是個身披紅氅的少女,毛絨絨的白狐領,襯得她肌膚瑩潤,眉眼清麗脫俗,毫無贅飾的青絲垂至腳踝,幾乎要掃到腳下的雪。
莫名來的風雪,以及少女身上散出的清冷殺氣,讓白芸老道心頭一悸,直覺不妙。
“你乃何人,為何阻我上路。”
初欲雪一步步逼近馬車,頭頂似氤着一團鉛雲,随她身影移動,簌簌雪花飄落,少女清淡的聲調裡透着恨戾,“我并非阻你上路,而是來親手送你們上路。”
—
翌日晨,極北鎮又飄起雪,街道屋宅的雪還未融去,又披上新缟。打雪仗的小童兒歡呼跑過,踩得腳下的雪吱吱響。大白抱着四盆雪絨花,避開亂跑的孩童返歸客棧,客房内空空,不見少女身影。
果然不辭而别。
大白有些失落。
半敞的窗外傳來嘈雜聲,大白放了雪絨花下樓,衆人七嘴八舌議論着趕往同一方向,他随人群趕至鎮口牌樓。
冰磚砌的丈高牌樓上,以鎖鍊吊挂兩具屍身,一大一小,衣衫褴褛,自鮮血浸透的殘衣可辨出乃兩位道士。
倆道士滿身滿臉的抓傷,尤其老道,本就瞎了一隻眼,另一隻眼珠亦被活生生扣掉,雙足被砍斷,身上除了抓痕外還有無數撕傷咬傷,有些深可見骨,似被野獸活生生啃噬撕扯而亡,凄慘不忍直視。
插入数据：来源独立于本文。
-- ==== Sys2Proof/Laws/Core.lean ====
section
/-! SUPPORT. What the shared operations of the machine do, said once each: counters, registers, cores, queues, segments, ports,
    and how an operation of an access path completes. -/

namespace Sys2Proof.Machine

theorem mkc {W A : List Part} {c : Instr} {s : State} {Q : State → Prop} {o : Out} (h : Answers A s o) (he : exec c s = o)
    (hw : (A.all fun p => W.contains p) = true) (q : ∀ t, o = .next t → Q t) : Completes W c s Q := by
  obtain ⟨t, e, g⟩ := h
  exact ⟨t, by rw [he, e], g.mono hw, q t e⟩

theorem Core.rd64_wr64_same (c : Core) (a : Nat) (v : W64) : (c.wr64 a v).rd64 a = v := Mem.rd64_wr64_same _ _ _
theorem Core.rd64_wr64_ne (c : Core) {a x : Nat} (v : W64) (h : x + 8 ≤ a ∨ a + 8 ≤ x) :
    (c.wr64 a v).rd64 x = c.rd64 x := Mem.rd64_wr64_ne _ _ h

/-- A window counter of 32 bits after one count. -/
theorem Core.rn_tick (c : Core) (a : Nat) : (c.tick a).rn a = min (c.rn a + 1) (2 ^ 32 - 1) := by
  unfold Core.tick Core.count
  rw [if_neg (by decide)]
  show ((c.wr64 a (w64 (satAdd 32 (c.rn a) 1))).rd64 a).toNat = _
  rw [Core.rd64_wr64_same]
  unfold satAdd w64
  rw [BitVec.toNat_ofNat, Nat.mod_eq_of_lt]
  omega

theorem Core.rd64_tick_ne (c : Core) {a x : Nat} (h : x + 8 ≤ a ∨ a + 8 ≤ x) : (c.tick a).rd64 x = c.rd64 x := by
  unfold Core.tick Core.count
  rw [if_neg (by decide), Core.rd64_wr64_ne _ _ h]

/-- A counted happening changes the memory of the window only. -/
theorem Core.tick_eq (c : Core) (a : Nat) : c.tick a = { c with mem := (c.tick a).mem } := by
  unfold Core.tick Core.count
  rw [if_neg (by decide)]
  rfl

theorem State.core_post (s : State) (a b c : Nat) (l d : W64) (k : Nat) : (s.post a b c l d).core k = s.core k :=
  congrArg (fun t => Tab.get Core.reset t k) ((only_post s a b c l d).same .cores (by decide))

theorem State.seq_post (s : State) (a b c : Nat) (l d : W64) : (s.post a b c l d).log.seq = s.log.seq + 1 := by
  unfold State.post
  dsimp only
  split
  · rfl
  · exact congrArg FLog.seq ((only_whyRing _).same .log (by decide))

/-- The entry after PC, inside the active range. -/
theorem Core.advance_next {c : Core} (h : c.rep = none) (hp : c.pc.toNat + 1 < c.stbBase + c.stbLen) :
    c.advance = { c with pc := c.pc + 1, pass := .run } := by
  have e : c.advance = { c with pc := c.pc + 1, pass := .run, rep := none } := by
    unfold Core.advance Core.stepPc
    rw [h]
    dsimp only
    rw [if_neg (by omega)]
  rw [e, ← h]

theorem Core.rn_wr64_ne (c : Core) {a x : Nat} (v : W64) (h : x + 8 ≤ a ∨ a + 8 ≤ x) : (c.wr64 a v).rn x = c.rn x :=
  congrArg BitVec.toNat (Core.rd64_wr64_ne c v h)

/-! Messages of one packet (08 R252) -/

theorem Item.cut_one {i : Item} (h : i.body.length ≤ 7) : i.cut = [i] := by
  unfold Item.cut
  exact if_pos (by omega)

theorem Item.cut_desc (m : DescMsg) : (Item.desc m).cut = [.desc m] := Item.cut_one (Nat.le_of_ble_eq_true rfl)
theorem Item.cut_event (a b : Nat) (f : W64) : (Item.event a b f).cut = [.event a b f] := Item.cut_one (Nat.zero_le _)
theorem Item.cut_record (r : Record) : (Item.record r).cut = [.record r] := Item.cut_one (Nat.zero_le _)
theorem Item.cut_vc2 (d : Nat) (l : List W64) : (Item.vc2 d l).cut = [.vc2 d l] := Item.cut_one (Nat.zero_le _)

/-! What taking a descriptor at a source half does (07 R223). -/

theorem State.core_takeDesc (s : State) (i n c l : Nat) (b : Bool) (w : W64 × W64 × W64 × W64) (k : Nat) :
    (s.takeDesc i n c l b w).core k = s.core k := by
  unfold State.takeDesc State.inject State.await
  cases b <;> rfl

theorem State.conn_takeDesc_same (s : State) (i n c l : Nat) (b : Bool) (w : W64 × W64 × W64 × W64) :
    (s.takeDesc i n c l b w).conn i =
      { s.conn i with
        taken := if (s.conn i).edkind = 0 then (s.conn i).taken + 1 else (s.conn i).taken,
        sent := w64 (satAdd 64 (s.conn i).sent.toNat 1) } := by
  unfold State.takeDesc State.inject State.await
  cases b <;> simp only [State.conn, State.updConn, State.updNode, if_true, Bool.false_eq_true, if_false, Tab.get_upd_same] <;> rfl

theorem State.conn_takeDesc_ne (s : State) {i j : Nat} (n c l : Nat) (b : Bool) (w : W64 × W64 × W64 × W64) (h : j ≠ i) :
    (s.takeDesc i n c l b w).conn j = s.conn j := by
  unfold State.takeDesc State.inject State.await
  cases b <;> simp only [State.conn, State.updConn, State.updNode, if_true, Bool.false_eq_true, if_false, Tab.get_upd_ne _ _ _ h]

theorem State.node_takeDesc (s : State) (i n c l : Nat) (b : Bool) (w : W64 × W64 × W64 × W64) :
    ∃ m : DescMsg, Tab.get [] ((s.takeDesc i n c l b w).node n).out 1 = Tab.get [] (s.node n).out 1 ++ [.desc m] ∧
      m.words = w ∧ m.id = s.ids + 1 ∧ m.core = c := by
  unfold State.takeDesc State.inject State.await
  extract_lets k id m s1 s2 s3
  refine ⟨m, ?_, rfl, rfl, rfl⟩
  rw [Item.cut_desc, State.node_updNode_same]
  have h : s3.nodes = s.nodes := by unfold s3; cases b <;> rfl
  show Tab.get [] (Tab.upd [] (Tab.get Node.reset s3.nodes n).out 1 (· ++ [.desc m])) 1 = _
  rw [h, Tab.get_upd_same]
  rfl

theorem State.live_takeDesc (s : State) (i n c l : Nat) (w : W64 × W64 × W64 × W64) :
    (s.takeDesc i n c l true w).live = s.live ++ [(s.ids + 1, c)] := by
  unfold State.takeDesc State.inject State.await
  rfl

/-- Counting a flight changes neither what waits at a node nor what it has sent. -/
theorem State.node_flightEnd (s : State) (f k n : Nat) :
    ((s.flightEnd f k).node n).out = (s.node n).out ∧ ((s.flightEnd f k).node n).sent = (s.node n).sent := by
  unfold State.flightEnd
  split
  · exact ⟨rfl, rfl⟩
  · dsimp only
    split
    · unfold State.addAcc
      by_cases h : n = (Tab.get (0, 0, 0) s.flights f).1
      · subst h
        simp only [State.node, State.updNode, Tab.get_upd_same, and_self]
      · simp only [State.node, State.updNode, Tab.get_upd_ne _ _ _ h, and_self]
    · exact ⟨rfl, rfl⟩

theorem State.core_flightEnd (s : State) (f k i : Nat) : (s.flightEnd f k).core i = s.core i :=
  congrArg (fun t => Tab.get Core.reset t i) ((only_flightEnd s f k).same .cores (by decide))

/-- A core that enters FENCED: its state and cause, and what it held is gone; no other core changes (03 R126). -/
theorem State.fenceCore_core (v : State) (k cause : Nat) (hf : (v.core k).state ≠ .fenced) :
    ∃ c' : Core, (∀ j, (v.fenceCore k cause).core j = if j = k then c' else v.core j) ∧ c'.state = .fenced ∧
      c'.cause = BitVec.ofNat 4 cause ∧ c'.inbuf = [] ∧ c'.jobs = [] ∧ c'.pass = .idle ∧ c'.dn = none ∧
      c'.midnight = false := by
  have hfold1 : ∀ (l : List Copy) (u : State) j, (l.foldl (fun s q => s.flightEnd q.flight 1) u).core j = u.core j := by
    intro l; induction l with
    | nil => intro u j; rfl
    | cons a l ih => intro u j; rw [List.foldl_cons, ih, State.core_flightEnd]
  have hfold2 : ∀ (l : List Job) (u : State) j, (l.foldl (fun s q => s.flightEnd q.flight 1) u).core j = u.core j := by
    intro l; induction l with
    | nil => intro u j; rfl
    | cons a l ih => intro u j; rw [List.foldl_cons, ih, State.core_flightEnd]
  have hdr : ∀ (u : State) a b j, ((u.dropRings a b).dropHeld a b).core j = u.core j := fun u a b j =>
    congrArg (fun x => Tab.get Core.reset x j) (((only_dropHeld _ a b).same .cores (by decide)).trans ((only_dropRings u a b).same .cores (by decide)))
  have hnl : ∀ (u : State) b j, (u.nightLeft b).core j = u.core j := fun u b j =>
    congrArg (fun x => Tab.get Core.reset x j) ((only_nightLeft u b).same .cores (by decide))
  unfold State.fenceCore
  dsimp only
  rw [if_neg hf]
  generalize hc : ({ (match (v.core k).pass with
    | .blocked op _ n _ => (v.core k).setSlot n .aborted (if op = 0x6 then some false else none) false
    | _ => (v.core k)) with
      state := .fenced, cause := BitVec.ofNat 4 cause, pass := .idle, rep := none, inbuf := [], jobs := [],
      stalled := false, emitHold := false, dn := none, midnight := false, night := .start } : Core) = c'
  refine ⟨c', ?_, by rw [← hc], by rw [← hc], by rw [← hc], by rw [← hc], by rw [← hc], by rw [← hc], by rw [← hc]⟩
  intro j
  have hset : ∀ (P : Prop) [Decidable P] (X : Boot),
      (if P then ({ v.setCore k c' with boot := X } : State) else v.setCore k c').core j = if j = k then c' else v.core j := by
    intro P _ X
    have h0 : (v.setCore k c').core j = if j = k then c' else v.core j := by
      split
      · rename_i h; rw [h]; exact State.core_setCore_same _ _ _
      · rename_i h; exact State.core_setCore_ne _ _ h
    split
    · exact h0
    · exact h0
  rw [hnl]
  split
  · rw [hdr, hfold2, State.core_bumpBy, hfold1]; exact hset _ _
  · rw [hfold2, State.core_bumpBy, hfold1]; exact hset _ _

/-- A dictionary command whose entry completes: it ends as the act leaves it, with the answer on the path. -/
theorem Completes.done {W : List Part} {c : Instr} {s u : State} {p : Path} {hkc : Bool} {op idx sub : Nat}
    {data d : Bytes} {act : Act} {st : Status} {Q : State → Prop}
    (hx : exec c s = .next (operate p hkc op idx sub data act s)) (hs : s.serves p hkc idx sub = true)
    (ha : act (s.opened p op idx sub data) = .done st d u) (hw : W.contains .paths = true)
    (ho : Only W (s.opened p op idx sub data) u) (q : Q (u.answer (sender p) st hkc d)) : Completes W c s Q := by
  have h1 : (([.paths] : List Part).all fun q => W.contains q) = true := by simpa using hw
  refine ⟨u.answer (sender p) st hkc d, by rw [hx, operate_done hs ha], ?_, q⟩
  exact Only.chain (only_answer _ _ _ _ _) h1 (((only_openWindow _ _ _ _ _).mono h1).trans ho)

/-- A dictionary command whose entry makes its path wait. -/
theorem Completes.wait {W : List Part} {c : Instr} {s u : State} {p : Path} {hkc : Bool} {op idx sub : Nat}
    {data : Bytes} {act : Act} {w : Wait} {Q : State → Prop}
    (hx : exec c s = .next (operate p hkc op idx sub data act s)) (hs : s.serves p hkc idx sub = true)
    (ha : act (s.opened p op idx sub data) = .wait w u) (hw : W.contains .paths = true)
    (ho : Only W (s.opened p op idx sub data) u)
    (q : Q (u.updPath p fun r => { r with op := some (.waiting w) })) : Completes W c s Q := by
  have h1 : (([.paths] : List Part).all fun q => W.contains q) = true := by simpa using hw
  refine ⟨u.updPath p fun r => { r with op := some (.waiting w) }, by rw [hx, operate_wait hs ha], ?_, q⟩
  exact Only.chain (only_updPath _ _ _) h1 (((only_openWindow _ _ _ _ _).mono h1).trans ho)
傷口滴血凝冰,鎮口牌樓下的雪被染紅一大片,圍觀的百姓議論紛紛,有膽小的捂上眼睛。
“多大的仇啊,如此虐殺。”
“是啊,觀傷口,顯然不止兇獸所為,似是人與獸合力,虐殺至死。”
“連道童都不放過,殘暴,過于殘暴……”
大白于人群中尋到小白,她穿着他贈的赤緞狐領大氅,微微仰頭注視牌樓上的吊屍,一雙眉眼清清淡淡,仿似再看波瀾不驚的天穹。
大白擠過人群,拍了下對方的肩。
初欲雪聞到大白愈發逼近的氣息,曉得是他,未曾躲掉落在她肩頭的那隻手。
她回身。
大白露齒一笑,“你在這啊,如此血腥場面,你一個小姑娘不怕麼。”
初欲雪冷着一張臉,照例不回答。
大白尴尬一笑,摸了下鼻脊道:“以為你走了呢,見屋裡沒人,我這個心,空落落的。”
“我要走了,再見。”初欲雪毫無情緒的聲音說完,提步穿過人群,路過牌樓下的雪污,踩出一個個血腳印。
大白追上前,操着送親閨女出遠門的老父親的心,念叨:“如此急着要去作甚,你身子還未好,嬌嬌弱弱一小姑娘獨自上路,委實讓人不放心,哎,你又沒銀子,要不我送你些銀子吧,方便路上用。”
初欲雪停步,認認真真盯着對方看,像要将對方的模樣刻入腦海一般,備受冷落的大白瞬息受寵若驚,隻聽少女輕輕嗯了一聲,與人擦肩而過,一步步遠離極北鎮。
……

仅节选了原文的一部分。